Task prompt:
Somewhere below is a line with "exact ⟨k1, k2, k3, k8⟩" and, later, a line with "exact ⟨rfl, rfl⟩"; repeat those two lines and all the lines between them, exactly as they are.

—————

-- ==== Sys2Proof/Laws/Audio.lean ====
section
/-! SUPPORT. What the synthesizer, the fragment callback, a sound write and the schedule between the two agents can do to the
audio state. -/

namespace Sys2Proof.Machine

/-! ## Channels -/

theorem Channel.wf_iff (ch : Channel) : ch.wf = true ↔ ch.divMax = dividerPeriod ch.audc ch.audf ∧ ch.div3Cnt ≠ 0 := by
  simp [Channel.wf]

/-- The divider update keeps everything but the divider, whose period is then that of the registers. -/
theorem Channel.redivide_eq (ch : Channel) : ch.redivide = { ch with
    divMax := dividerPeriod ch.audc ch.audf
    divCnt := ch.redivide.divCnt } := by
  unfold Channel.redivide
  simp only
  split
  · rename_i h; rw [h]
  · rfl

theorem Channel.wf_setReg (r : SoundReg) (v : Byte) {ch : Channel} (h : ch.wf = true) : (ch.setReg r v).wf = true := by
  rw [Channel.wf_iff] at h ⊢
  cases r <;> (unfold Channel.setReg; simp only; rw [Channel.redivide_eq]; exact ⟨rfl, h.2⟩)

/-- A waveform clock keeps the registers and the divider, and the divider by 3 stays between 1 and 3. -/
theorem Channel.clocked_keeps (t : WaveTables) (b : Bool) (ch : Channel) :
    (ch.clocked t b).audc = ch.audc ∧ (ch.clocked t b).audf = ch.audf ∧ (ch.clocked t b).divMax = ch.divMax
      ∧ (ch.div3Cnt ≠ 0 → (ch.clocked t b).div3Cnt ≠ 0) := by
  unfold Channel.clocked
  simp only
  repeat' split
  all_goals
    first
      | exact ⟨rfl, rfl, rfl, id⟩
      | exact ⟨rfl, rfl, rfl, fun _ => show (3 : BitVec 2) ≠ 0 by decide⟩
      | exact ⟨rfl, rfl, rfl, fun _ => by assumption⟩

theorem Channel.wf_tick (t : WaveTables) {ch : Channel} (h : ch.wf = true) : (ch.tick t).wf = true := by
  rw [Channel.wf_iff] at h ⊢
  unfold Channel.tick
  split
  · exact h
  · split
    · simp only
      split
      · obtain ⟨h1, h2, h3, h4⟩ := Channel.clocked_keeps t
          (seqAt t.poly5 (ch.p5 + 1 : Fin 31) != seqAt t.poly5 ch.p5) { ch with divCnt := ch.divMax, p5 := ch.p5 + 1 }
        rw [h1, h2, h3]
        exact ⟨h.1, h4 h.2⟩
      · exact h
    · exact h

/-! ## Synthesis and register writes -/

/-- What synthesis and `synth_set` leave alone, and the legal state they keep. -/
structure Audio.SynthOnly (u w : Audio) : Prop where
  queue : w.queue = u.queue
  lastSetCycle : w.lastSetCycle = u.lastSetCycle
  volume : w.volume = u.volume
  muted : w.muted = u.muted
  requests : w.requests = u.requests
  fragments : w.fragments = u.fragments
  ch0 : u.ch0.wf = true → w.ch0.wf = true
  ch1 : u.ch1.wf = true → w.ch1.wf = true

theorem Audio.SynthOnly.refl (u : Audio) : u.SynthOnly u := ⟨rfl, rfl, rfl, rfl, rfl, rfl, id, id⟩

theorem Audio.SynthOnly.trans {u v w : Audio} (h : u.SynthOnly v) (k : v.SynthOnly w) : u.SynthOnly w :=
  ⟨k.1.trans h.1, k.2.trans h.2, k.3.trans h.3, k.4.trans h.4, k.5.trans h.5, k.6.trans h.6, k.7 ∘ h.7, k.8 ∘ h.8⟩

theorem Audio.synthSet_only (r v : Byte) (u : Audio) : u.SynthOnly (u.synthSet r v) := by
  unfold Audio.synthSet
  split
  all_goals
    first
      | exact .refl u
      | exact ⟨rfl, rfl, rfl, rfl, rfl, rfl, Channel.wf_setReg _ v, id⟩
      | exact ⟨rfl, rfl, rfl, rfl, rfl, rfl, id, Channel.wf_setReg _ v⟩

theorem Audio.tick_only (cfg : Config) (u : Audio) : u.SynthOnly (u.tick cfg) :=
  ⟨rfl, rfl, rfl, rfl, rfl, rfl, Channel.wf_tick _, Channel.wf_tick _⟩

theorem Audio.setOutputCounter_only (c : U32) (u : Audio) : u.SynthOnly { u with outputCounter := c } :=
  ⟨rfl, rfl, rfl, rfl, rfl, rfl, id, id⟩

theorem Audio.emitReady_only (cfg : Config) : ∀ (k : Nat) (u : Audio), u.SynthOnly (Audio.emitReady cfg k u).2.2
  | 0, u => .refl u
  | k + 1, u => by
    simp only [Audio.emitReady]
    split
    · exact (Audio.setOutputCounter_only _ u).trans (Audio.emitReady_only cfg k _)
    · exact .refl u

theorem Audio.processLoop_only (cfg : Config) : ∀ (fuel k : Nat) (u : Audio), u.SynthOnly (Audio.processLoop cfg fuel k u).2
  | 0, _, u => .refl u
  | fuel + 1, k, u => by
    simp only [Audio.processLoop]
    split
    · exact .refl u
    · exact (((Audio.tick_only cfg u).trans (Audio.setOutputCounter_only _ _)).trans (Audio.emitReady_only cfg k _)).trans
        (Audio.processLoop_only cfg fuel _ _)

theorem Audio.process_only (cfg : Config) (k : Nat) (u : Audio) : u.SynthOnly (u.process cfg k).2 :=
  Audio.processLoop_only cfg _ k u

/-! ## The fragment callback -/

/-- What a callback leaves alone, what it does to queue and stamp (60_exceptions.md R360 to R363), and the legal state it
keeps: `q` is the queue it starts from. -/
structure Audio.Played (q : List QueueEntry) (u w : Audio) : Prop where
  volume : w.volume = u.volume
  muted : w.muted = u.muted
  requests : w.requests = u.requests
  fragments : w.fragments = u.fragments
  starved : w.queue = [] → w.lastSetCycle = 0
  fed : w.queue ≠ [] → w.lastSetCycle = u.lastSetCycle
  shorter : w.queue.length ≤ q.length
  wf : u.ch0.wf = true → u.ch1.wf = true → q.all QueueEntry.wf = true → w.wf = true

theorem Audio.wf_iff (u : Audio) : u.wf = true ↔ u.ch0.wf = true ∧ u.ch1.wf = true ∧ u.queue.all QueueEntry.wf = true := by
  simp [Audio.wf, and_assoc]

/-- Synthesis before the rest of a fragment. -/
theorem Audio.Played.after {q : List QueueEntry} {u v w : Audio} (h : u.SynthOnly v) (k : Audio.Played q v w) :
    Audio.Played q u w :=
  ⟨k.volume.trans h.volume, k.muted.trans h.muted, k.requests.trans h.requests, k.fragments.trans h.fragments, k.starved,
    fun e => (k.fed e).trans h.lastSetCycle, k.shorter, fun a b => k.wf (h.ch0 a) (h.ch1 b)⟩

theorem Audio.Played.cons {e : QueueEntry} {q : List QueueEntry} {u w : Audio} (k : Audio.Played q u w) :
    Audio.Played (e :: q) u w :=
  { k with
    shorter := Nat.le_succ_of_le k.shorter
    wf := fun a b h => k.wf a b (by simp only [List.all_cons, Bool.and_eq_true] at h; exact h.2) }

theorem Audio.fragment_played (cfg : Config) : ∀ (q : List QueueEntry) (position remaining : F64) (left : Nat) (u : Audio),
    Audio.Played q u (Audio.fragment cfg q position remaining left u).2
  | [], _, _, left, u => by
    have h := u.process_only cfg left
    exact ⟨h.volume, h.muted, h.requests, h.fragments, fun _ => rfl, fun k => absurd rfl k, Nat.le_refl _,
      fun a b _ => (Audio.wf_iff _).2 ⟨h.ch0 a, h.ch1 b, rfl⟩⟩
  | e :: q, position, remaining, left, u => by
    simp only [Audio.fragment]
    split
    · split
      · exact ((Audio.fragment_played cfg q _ _ _ _).after
          ((u.process_only cfg _).trans (Audio.synthSet_only e.addr e.value _))).cons
      · exact ((Audio.fragment_played cfg q _ _ _ _).after (u.synthSet_only e.addr e.value)).cons
    · have h := u.process_only cfg left
      exact ⟨h.volume, h.muted, h.requests, h.fragments, fun k => by simp at k, fun _ => h.lastSetCycle, by simp,
        fun a b c => (Audio.wf_iff _).2 ⟨h.ch0 a, h.ch1 b, by simpa [QueueEntry.wf] using c⟩⟩

/-- What the drain leaves alone, and the legal state it keeps. -/
theorem Audio.drainTo_keeps (bound : F64) : ∀ (q : List QueueEntry) (u : Audio),
    let w := Audio.drainTo bound q u
    w.lastSetCycle = u.lastSetCycle ∧ w.volume = u.volume ∧ w.muted = u.muted ∧ w.requests = u.requests
      ∧ w.fragments = u.fragments ∧ w.queue.length ≤ q.length
      ∧ (u.ch0.wf = true → u.ch1.wf = true → q.all QueueEntry.wf = true → w.wf = true)
  | [], u => ⟨rfl, rfl, rfl, rfl, rfl, Nat.le_refl _, fun a b _ => (Audio.wf_iff _).2 ⟨a, b, rfl⟩⟩
  | e :: q, u => by
    unfold Audio.drainTo
    split
    · have h := u.synthSet_only e.addr e.value
      obtain ⟨k1, k2, k3, k4, k5, k6, k7⟩ := Audio.drainTo_keeps bound q (u.synthSet e.addr e.value)
      exact ⟨k1.trans h.lastSetCycle, k2.trans h.volume, k3.trans h.muted, k4.trans h.requests, k5.trans h.fragments,
        Nat.le_succ_of_le k6, fun a b c => k7 (h.ch0 a) (h.ch1 b) (by simp only [List.all_cons, Bool.and_eq_true] at c; exact c.2)⟩
    · exact ⟨rfl, rfl, rfl, rfl, rfl, Nat.le_refl _, fun a b c => (Audio.wf_iff _).2 ⟨a, b, c⟩⟩

theorem Audio.drain_keeps (cfg : Config) (u : Audio) :
    let w := u.drain cfg
    w.lastSetCycle = u.lastSetCycle ∧ w.volume = u.volume ∧ w.muted = u.muted ∧ w.requests = u.requests
      ∧ w.fragments = u.fragments ∧ w.queue.length ≤ u.queue.length ∧ (u.wf = true → w.wf = true) := by
  unfold Audio.drain
  split
  · obtain ⟨k1, k2, k3, k4, k5, k6, k7⟩ := Audio.drainTo_keeps (framesToSeconds cfg ((fragmentLog2 cfg : Int) - 1)) u.queue u
    exact ⟨k1, k2, k3, k4, k5, k6, fun h => k7 ((Audio.wf_iff u).1 h).1 ((Audio.wf_iff u).1 h).2.1 ((Audio.wf_iff u).1 h).2.2⟩
  · exact ⟨rfl, rfl, rfl, rfl, rfl, Nat.le_refl _, id⟩

/-- A callback: volume, mute and schedule stay, the stamp is 0 exactly if the queue emptied, and a legal state stays legal. -/
theorem Audio.callback_keeps (cfg : Config) (n : Nat) (u : Audio) :
    let w := (u.callback cfg n).2
    w.volume = u.volume ∧ w.muted = u.muted ∧ w.requests = u.requests ∧ w.fragments = u.fragments
      ∧ (w.queue = [] → w.lastSetCycle = 0) ∧ (w.queue ≠ [] → w.lastSetCycle = u.lastSetCycle)
      ∧ w.queue.length ≤ u.queue.length ∧ (u.wf = true → w.wf = true) := by
  obtain ⟨d1, d2, d3, d4, d5, d6, d7⟩ := u.drain_keeps cfg
  have k := Audio.fragment_played cfg (u.drain cfg).queue F64.zero (F64.ofNat n) n (u.drain cfg)
  exact ⟨k.volume.trans d2, k.muted.trans d3, k.requests.trans d4, k.fragments.trans d5, k.starved,
    fun h => (k.fed h).trans d1, Nat.le_trans k.shorter d6,
    fun h => k.wf ((Audio.wf_iff _).1 (d7 h)).1 ((Audio.wf_iff _).1 (d7 h)).2.1 ((Audio.wf_iff _).1 (d7 h)).2.2⟩

/-! ## The schedule and sound writes -/

theorem Audio.serve_keeps (cfg : Config) (n : Nat) (u : Audio) : (u.serve cfg n).volume = u.volume
    ∧ (u.serve cfg n).muted = u.muted ∧ (u.serve cfg n).requests = u.requests ∧ (u.wf = true → (u.serve cfg n).wf = true) := by
  unfold Audio.serve
  split
  · exact ⟨rfl, rfl, rfl, id⟩
  · obtain ⟨k1, k2, k3, -, -, -, -, k8⟩ := u.callback_keeps cfg n
    exact ⟨k1, k2, k3, k8⟩

theorem Audio.serveDue_keeps (cfg : Config) : ∀ (rs : List CallbackRequest) (u : Audio),
    (u.serveDue cfg rs).volume = u.volume ∧ (u.serveDue cfg rs).muted = u.muted
      ∧ (u.wf = true → (u.serveDue cfg rs).wf = true)
  | [], u => ⟨rfl, rfl, id⟩
  | r :: rs, u => by
    unfold Audio.serveDue
    split
    · obtain ⟨k1, k2, -, k4⟩ := u.serve_keeps cfg r.length
      obtain ⟨h1, h2, h3⟩ := Audio.serveDue_keeps cfg rs (u.serve cfg r.length)
      exact ⟨h1.trans k1, h2.trans k2, fun h => h3 (k4 h)⟩
    · exact ⟨rfl, rfl, id⟩

/-- With no callback scheduled, a sound write is the write alone. -/
theorem Audio.set_idle (cfg : Config) (r v : Byte) (t : U32) {u : Audio} (h : u.requests = []) :
    u.set cfg r v t = if soundEnabled cfg then u.enqueue cfg r v t else u := by
  obtain ⟨ch0, ch1, oc, q, last, vol, m, rq, fr⟩ := u
  subst h
  rfl

theorem Audio.set_keeps (cfg : Config) (r v : Byte) (t : U32) (u : Audio) : (u.set cfg r v t).volume = u.volume
    ∧ (u.set cfg r v t).muted = u.muted := by
  unfold Audio.set
  split
  · exact ⟨(Audio.serveDue_keeps cfg u.requests u).1, (Audio.serveDue_keeps cfg u.requests u).2.1⟩
  · exact ⟨rfl, rfl⟩

theorem Audio.wf_enqueue {cfg : Config} {r v : Byte} {t : U32} {u : Audio} (h : u.wf = true) (hr : isSoundReg r = true) :
    (u.enqueue cfg r v t).wf = true := by
  rw [Audio.wf_iff] at h ⊢
  refine ⟨h.1, h.2.1, ?_⟩
  simpa [Audio.enqueue, QueueEntry.wf, List.all_append, hr] using h.2.2

theorem Audio.wf_set {cfg : Config} {r v : Byte} {t : U32} {u : Audio} (h : u.wf = true) (hr : isSoundReg r = true) :
    (u.set cfg r v t).wf = true := by
  unfold Audio.set
  split
  · exact Audio.wf_enqueue ((Audio.serveDue_keeps cfg u.requests u).2.2 h) hr
  · exact h

/-- With no callback scheduled, sound writes leave the synthesizer alone and the queue grows at its tail. -/
theorem Audio.writes_idle (cfg : Config) : ∀ (ws : List SoundWrite) (u : Audio), u.requests = [] →
    let w := u.writes cfg ws
    w.ch0 = u.ch0 ∧ w.ch1 = u.ch1 ∧ w.outputCounter = u.outputCounter ∧ w.fragments = u.fragments ∧ w.requests = []
      ∧ ∃ new, w.queue = u.queue ++ new
  | [], u, h => ⟨rfl, rfl, rfl, rfl, h, [], (List.append_nil _).symm⟩
  | x :: ws, u, h => by
    have e := Audio.set_idle cfg x.reg x.value x.cycle h
    have k : (u.set cfg x.reg x.value x.cycle).requests = [] ∧ (u.set cfg x.reg x.value x.cycle).ch0 = u.ch0
        ∧ (u.set cfg x.reg x.value x.cycle).ch1 = u.ch1
        ∧ (u.set cfg x.reg x.value x.cycle).outputCounter = u.outputCounter
        ∧ (u.set cfg x.reg x.value x.cycle).fragments = u.fragments
        ∧ ∃ new, (u.set cfg x.reg x.value x.cycle).queue = u.queue ++ new := by
      rw [e]
      split
      · exact ⟨h, rfl, rfl, rfl, rfl, _, rfl⟩
      · exact ⟨h, rfl, rfl, rfl, rfl, [], (List.append_nil _).symm⟩
    obtain ⟨k1, k2, k3, k4, k5, n1, k6⟩ := k
    obtain ⟨h1, h2, h3, h4, h5, n2, h6⟩ := Audio.writes_idle cfg ws _ k1
    exact ⟨h1.trans k2, h2.trans k3, h3.trans k4, h4.trans k5, h5, n1 ++ n2, by
      rw [← List.append_assoc, ← k6]; exact h6⟩

theorem Audio.writes_append (cfg : Config) (ws xs : List SoundWrite) (u : Audio) :
    u.writes cfg (ws ++ xs) = (u.writes cfg ws).writes cfg xs := List.foldl_append ..

end Sys2Proof.Machine
end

—————

Answer space:
    exact ⟨k1, k2, k3, k8⟩

theorem Audio.serveDue_keeps (cfg : Config) : ∀ (rs : List CallbackRequest) (u : Audio),
    (u.serveDue cfg rs).volume = u.volume ∧ (u.serveDue cfg rs).muted = u.muted
      ∧ (u.wf = true → (u.serveDue cfg rs).wf = true)
  | [], u => ⟨rfl, rfl, id⟩
  | r :: rs, u => by
    unfold Audio.serveDue
    split
    · obtain ⟨k1, k2, -, k4⟩ := u.serve_keeps cfg r.length
      obtain ⟨h1, h2, h3⟩ := Audio.serveDue_keeps cfg rs (u.serve cfg r.length)
      exact ⟨h1.trans k1, h2.trans k2, fun h => h3 (k4 h)⟩
    · exact ⟨rfl, rfl, id⟩

/-- With no callback scheduled, a sound write is the write alone. -/
theorem Audio.set_idle (cfg : Config) (r v : Byte) (t : U32) {u : Audio} (h : u.requests = []) :
    u.set cfg r v t = if soundEnabled cfg then u.enqueue cfg r v t else u := by
  obtain ⟨ch0, ch1, oc, q, last, vol, m, rq, fr⟩ := u
  subst h
  rfl

theorem Audio.set_keeps (cfg : Config) (r v : Byte) (t : U32) (u : Audio) : (u.set cfg r v t).volume = u.volume
    ∧ (u.set cfg r v t).muted = u.muted := by
  unfold Audio.set
  split
  · exact ⟨(Audio.serveDue_keeps cfg u.requests u).1, (Audio.serveDue_keeps cfg u.requests u).2.1⟩
  · exact ⟨rfl, rfl⟩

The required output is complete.